И полковник, изношенное тело которого ныло от стужи и усталости, у которого усиливалась одышка и дрожали жилистые руки, через силу, едва преодолевая в себе холодное безразличие, делал попытку внести что-нибудь бодрящее, способное разогнать нависшую над спутниками тоску.

— По моим расчетам, — глухо говорил он, глядя в огонь, — до аррьергарда осталось совсем немного... Ну, вот через несколько дней доберемся до живых людей...

Но никто ему не отвечал.
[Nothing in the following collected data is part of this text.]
-- ==== Sys2Proof/Machine/PairTables.lean ====
section
/-! DEFINITION. The codebook rows `HUFF_PAIR[t]` (42_huffman R167, R169, R177, R178): a pair decoded with the row's codebook,
which is `HUF.PAIR t` (log 22). Rows 4 and 14 raise `HUFF_TABLE_RESERVED` (R177). -/

namespace Sys2Proof.Machine

def execHuffPair0 (s : State) : Host.Outcome State Fault Refusal := runRet retPair (opHufPair 0 s)

def execHuffPair1 (s : State) : Host.Outcome State Fault Refusal := runRet retPair (opHufPair 1 s)

def execHuffPair2 (s : State) : Host.Outcome State Fault Refusal := runRet retPair (opHufPair 2 s)

def execHuffPair3 (s : State) : Host.Outcome State Fault Refusal := runRet retPair (opHufPair 3 s)

def execHuffPair4 (s : State) : Host.Outcome State Fault Refusal := runRet retPair (opHufPair 4 s)

def execHuffPair5 (s : State) : Host.Outcome State Fault Refusal := runRet retPair (opHufPair 5 s)

def execHuffPair6 (s : State) : Host.Outcome State Fault Refusal := runRet retPair (opHufPair 6 s)

def execHuffPair7 (s : State) : Host.Outcome State Fault Refusal := runRet retPair (opHufPair 7 s)

def execHuffPair8 (s : State) : Host.Outcome State Fault Refusal := runRet retPair (opHufPair 8 s)

def execHuffPair9 (s : State) : Host.Outcome State Fault Refusal := runRet retPair (opHufPair 9 s)

def execHuffPair10 (s : State) : Host.Outcome State Fault Refusal := runRet retPair (opHufPair 10 s)

def execHuffPair11 (s : State) : Host.Outcome State Fault Refusal := runRet retPair (opHufPair 11 s)

def execHuffPair12 (s : State) : Host.Outcome State Fault Refusal := runRet retPair (opHufPair 12 s)

def execHuffPair13 (s : State) : Host.Outcome State Fault Refusal := runRet retPair (opHufPair 13 s)

def execHuffPair14 (s : State) : Host.Outcome State Fault Refusal := runRet retPair (opHufPair 14 s)

def execHuffPair15 (s : State) : Host.Outcome State Fault Refusal := runRet retPair (opHufPair 15 s)

def execHuffPair16 (s : State) : Host.Outcome State Fault Refusal := runRet retPair (opHufPair 16 s)

def execHuffPair17 (s : State) : Host.Outcome State Fault Refusal := runRet retPair (opHufPair 17 s)

def execHuffPair18 (s : State) : Host.Outcome State Fault Refusal := runRet retPair (opHufPair 18 s)

def execHuffPair19 (s : State) : Host.Outcome State Fault Refusal := runRet retPair (opHufPair 19 s)

def execHuffPair20 (s : State) : Host.Outcome State Fault Refusal := runRet retPair (opHufPair 20 s)

def execHuffPair21 (s : State) : Host.Outcome State Fault Refusal := runRet retPair (opHufPair 21 s)

def execHuffPair22 (s : State) : Host.Outcome State Fault Refusal := runRet retPair (opHufPair 22 s)

def execHuffPair23 (s : State) : Host.Outcome State Fault Refusal := runRet retPair (opHufPair 23 s)

def execHuffPair24 (s : State) : Host.Outcome State Fault Refusal := runRet retPair (opHufPair 24 s)

def execHuffPair25 (s : State) : Host.Outcome State Fault Refusal := runRet retPair (opHufPair 25 s)

def execHuffPair26 (s : State) : Host.Outcome State Fault Refusal := runRet retPair (opHufPair 26 s)

def execHuffPair27 (s : State) : Host.Outcome State Fault Refusal := runRet retPair (opHufPair 27 s)

def execHuffPair28 (s : State) : Host.Outcome State Fault Refusal := runRet retPair (opHufPair 28 s)

def execHuffPair29 (s : State) : Host.Outcome State Fault Refusal := runRet retPair (opHufPair 29 s)

def execHuffPair30 (s : State) : Host.Outcome State Fault Refusal := runRet retPair (opHufPair 30 s)

def execHuffPair31 (s : State) : Host.Outcome State Fault Refusal := runRet retPair (opHufPair 31 s)

end Sys2Proof.Machine
end

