-- ==== Sys2Proof/Machine/Step.lean ====
section
/-! DEFINITION. One step of the sequencer: the next thing the host has sent (00_scope R13; log 1). -/

namespace Sys2Proof.Machine

/-- Take the instruction at the front of the port and run it: a host command, or with `bench` on any single operation
(47_frame_control R265; 30_encoding R107; log 4). With an empty port the sequencer is idle and nothing changes. -/
def step (s : State) : Host.Outcome State Fault Refusal :=
  match decode s.port with
  | .ok (i, rest) =>
    if s.bench || i.hostMayIssue then exec i { s with port := rest } else .refused .notACommand
  | .error .empty => .next s
  | .error e => .fault (.undecodable e)

/-- `s` with an opcode-table word at the front of the port, and single operations admitted (logs 1 and 4). -/
def State.withFetchWord (s : State) (nbits w : Nat) : State := { s with port := tableBytes nbits w, bench := true }

end Sys2Proof.Machine
end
Даже услужливые прапорщики.

Тогда, словно выжимая из себя застывшие слова, каменно, без воодушевления, без тепла, полковник говорил:

— Наши лишения за правое дело не пропадут даром...

— Кто их будет оценивать, эти лишения?.. Кто и где? — злобно блеснул глазами хорунжий и зачем-то пнул валенком головешку.

— О каком это правом деле толкуете вы, полковник? — отозвался Степанов, и в голосе его зазвучало что-то враждебное.

— Как о каком? — оторопело повторил полковник. — О нашей борьбе с красными... о спасении родины. Я полагаю, что вы сами все это хорошо знаете.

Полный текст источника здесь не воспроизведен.